-- ==== Sys2Proof/Machine/Wire.lean ====
section
/-! DEFINITION. The byte layouts the part sends (Chapter 12): REPORT, SAMPLE and NULL payloads, the
sections of READ_STATUS and the tables of READ_TABLE, and the bytes on RADIO_TX and LOCAL_TX. Where
the manual gives no code or order of its own, the choices are those of log entries 7 and 8. -/

namespace Sys2Proof.Machine

/-! ## Codes of enumerations (R191) -/

/-- A one-byte number. -/
def byteOf (n : Nat) : Byte := BitVec.ofNat 8 n

/-- CLOSED, OPEN, INDETERMINATE (Table 1-3). -/
def codePosition : Position → Byte
  | .closed => 0#8
  | .opened => 1#8
  | .indeterminate => 2#8

/-- PULLED, RETURNED (Table 1-3). -/
def codeHandle : Handle → Byte
  | .pulled => 0#8
  | .returned => 1#8

/-- UP 0, HOLDING 1, LOST 2, REFILLING 3 (Table 12-3). -/
def codeLink : Link → Byte
  | .up => 0#8
  | .holding => 1#8
  | .lost => 2#8
  | .refilling => 3#8

/-- 0..8 in the order of Table 4-1 (Table 12-3). -/
def codeSeqState : SeqState → Byte
  | .unknown => 0#8
  | .ready => 1#8
  | .tripping => 2#8
  | .openInterval => 3#8
  | .closeWait => 4#8
  | .closing => 5#8
  | .reclaim => 6#8
  | .lockout => 7#8
  | .failed => 8#8

/-- 1..9 in the order of Table 4-2 (Table 12-3). -/
def codeLockReason : LockReason → Byte
  | .shotsExhausted => 1#8
  | .commandTrip => 2#8
  | .tag => 3#8
  | .handle => 4#8
  | .closeWaitExpired => 5#8
  | .closeFailed => 6#8
  | .unexpectedOpen => 7#8
  | .restart => 8#8
  | .lowBattery => 9#8

/-- The lockout reason, or 0 for absent (Table 12-3). -/
def codeLockReasonOpt : Option LockReason → Byte
  | none => 0#8
  | some r => codeLockReason r

/-- PROTECTION, COMMAND, LOW_BATTERY (R64). -/
def codeTripCause : TripCause → Byte
  | .protection => 0#8
  | .command => 1#8
  | .lowBattery => 2#8

/-- AUTO, COMMAND (R64). -/
def codeCloseCause : CloseCause → Byte
  | .auto => 0#8
  | .command => 1#8

/-- 0..4 in the order of Table 5-1 (Table 12-3). -/
def codeDriveState : DriveState → Byte
  | .idle => 0#8
  | .tripMain => 1#8
  | .tripBackup => 2#8
  | .closeActive => 3#8
  | .halted => 4#8

/-- MAIN, BACKUP, NONE, and the close coil (log entry 7). -/
def codeCoil : Coil → Byte
  | .main => 0#8
  | .backup => 1#8
  | .noCoil => 2#8
  | .closeCoil => 3#8

/-- TRIP 0, CLOSE 1 (R88). -/
def codeOpKind : OpKind → Byte
  | .trip _ => 0#8
  | .close _ => 1#8

/-- The cause of an operation, in its own list. -/
def codeOpCause : OpKind → Byte
  | .trip c => codeTripCause c
  | .close c => codeCloseCause c

/-- COMPLETED, ABANDONED, CLOSE_FAIL, HALTED (R106). -/
def codeOutcome : OpOutcome → Byte
  | .completed => 0#8
  | .abandoned => 1#8
  | .closeFail => 2#8
  | .halted => 3#8

/-- MAIN_COIL_FAIL, HALTED, CLOSE_FAIL, NONE (R105). -/
def codeFailKind : Option FailKind → Byte
  | some .mainCoilFail => 0#8
  | some .halted => 1#8
  | some .closeFail => 2#8
  | none => 3#8

/-- NO_RECLOSE 0, NO_CLOSE 1 (Table 12-4). -/
def codeTagKind : TagKind → Byte
  | .noReclose => 0#8
  | .noClose => 1#8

· · · ·

Exercise details: Output the listing above in its entirety, exactly as given.

Task output:
-- ==== Sys2Proof/Machine/Wire.lean ====
section
/-! DEFINITION. The byte layouts the part sends (Chapter 12): REPORT, SAMPLE and NULL payloads, the
sections of READ_STATUS and the tables of READ_TABLE, and the bytes on RADIO_TX and LOCAL_TX. Where
the manual gives no code or order of its own, the choices are those of log entries 7 and 8. -/

namespace Sys2Proof.Machine

/-! ## Codes of enumerations (R191) -/

/-- A one-byte number. -/
def byteOf (n : Nat) : Byte := BitVec.ofNat 8 n

/-- CLOSED, OPEN, INDETERMINATE (Table 1-3). -/
def codePosition : Position → Byte
  | .closed => 0#8
  | .opened => 1#8
  | .indeterminate => 2#8

/-- PULLED, RETURNED (Table 1-3). -/
def codeHandle : Handle → Byte
  | .pulled => 0#8
  | .returned => 1#8

/-- UP 0, HOLDING 1, LOST 2, REFILLING 3 (Table 12-3). -/
def codeLink : Link → Byte
  | .up => 0#8
  | .holding => 1#8
  | .lost => 2#8
  | .refilling => 3#8

/-- 0..8 in the order of Table 4-1 (Table 12-3). -/
def codeSeqState : SeqState → Byte
  | .unknown => 0#8
  | .ready => 1#8
  | .tripping => 2#8
  | .openInterval => 3#8
  | .closeWait => 4#8
  | .closing => 5#8
  | .reclaim => 6#8
  | .lockout => 7#8
  | .failed => 8#8

/-- 1..9 in the order of Table 4-2 (Table 12-3). -/
def codeLockReason : LockReason → Byte
  | .shotsExhausted => 1#8
  | .commandTrip => 2#8
  | .tag => 3#8
  | .handle => 4#8
  | .closeWaitExpired => 5#8
  | .closeFailed => 6#8
  | .unexpectedOpen => 7#8
  | .restart => 8#8
  | .lowBattery => 9#8

/-- The lockout reason, or 0 for absent (Table 12-3). -/
def codeLockReasonOpt : Option LockReason → Byte
  | none => 0#8
  | some r => codeLockReason r

/-- PROTECTION, COMMAND, LOW_BATTERY (R64). -/
def codeTripCause : TripCause → Byte
  | .protection => 0#8
  | .command => 1#8
  | .lowBattery => 2#8

/-- AUTO, COMMAND (R64). -/
def codeCloseCause : CloseCause → Byte
  | .auto => 0#8
  | .command => 1#8

/-- 0..4 in the order of Table 5-1 (Table 12-3). -/
def codeDriveState : DriveState → Byte
  | .idle => 0#8
  | .tripMain => 1#8
  | .tripBackup => 2#8
  | .closeActive => 3#8
  | .halted => 4#8

/-- MAIN, BACKUP, NONE, and the close coil (log entry 7). -/
def codeCoil : Coil → Byte
  | .main => 0#8
  | .backup => 1#8
  | .noCoil => 2#8
  | .closeCoil => 3#8

/-- TRIP 0, CLOSE 1 (R88). -/
def codeOpKind : OpKind → Byte
  | .trip _ => 0#8
  | .close _ => 1#8

/-- The cause of an operation, in its own list. -/
def codeOpCause : OpKind → Byte
  | .trip c => codeTripCause c
  | .close c => codeCloseCause c

/-- COMPLETED, ABANDONED, CLOSE_FAIL, HALTED (R106). -/
def codeOutcome : OpOutcome → Byte
  | .completed => 0#8
  | .abandoned => 1#8
  | .closeFail => 2#8
  | .halted => 3#8

/-- MAIN_COIL_FAIL, HALTED, CLOSE_FAIL, NONE (R105). -/
def codeFailKind : Option FailKind → Byte
  | some .mainCoilFail => 0#8
  | some .halted => 1#8
  | some .closeFail => 2#8
  | none => 3#8

/-- NO_RECLOSE 0, NO_CLOSE 1 (Table 12-4). -/
def codeTagKind : TagKind → Byte
  | .noReclose => 0#8
  | .noClose => 1#8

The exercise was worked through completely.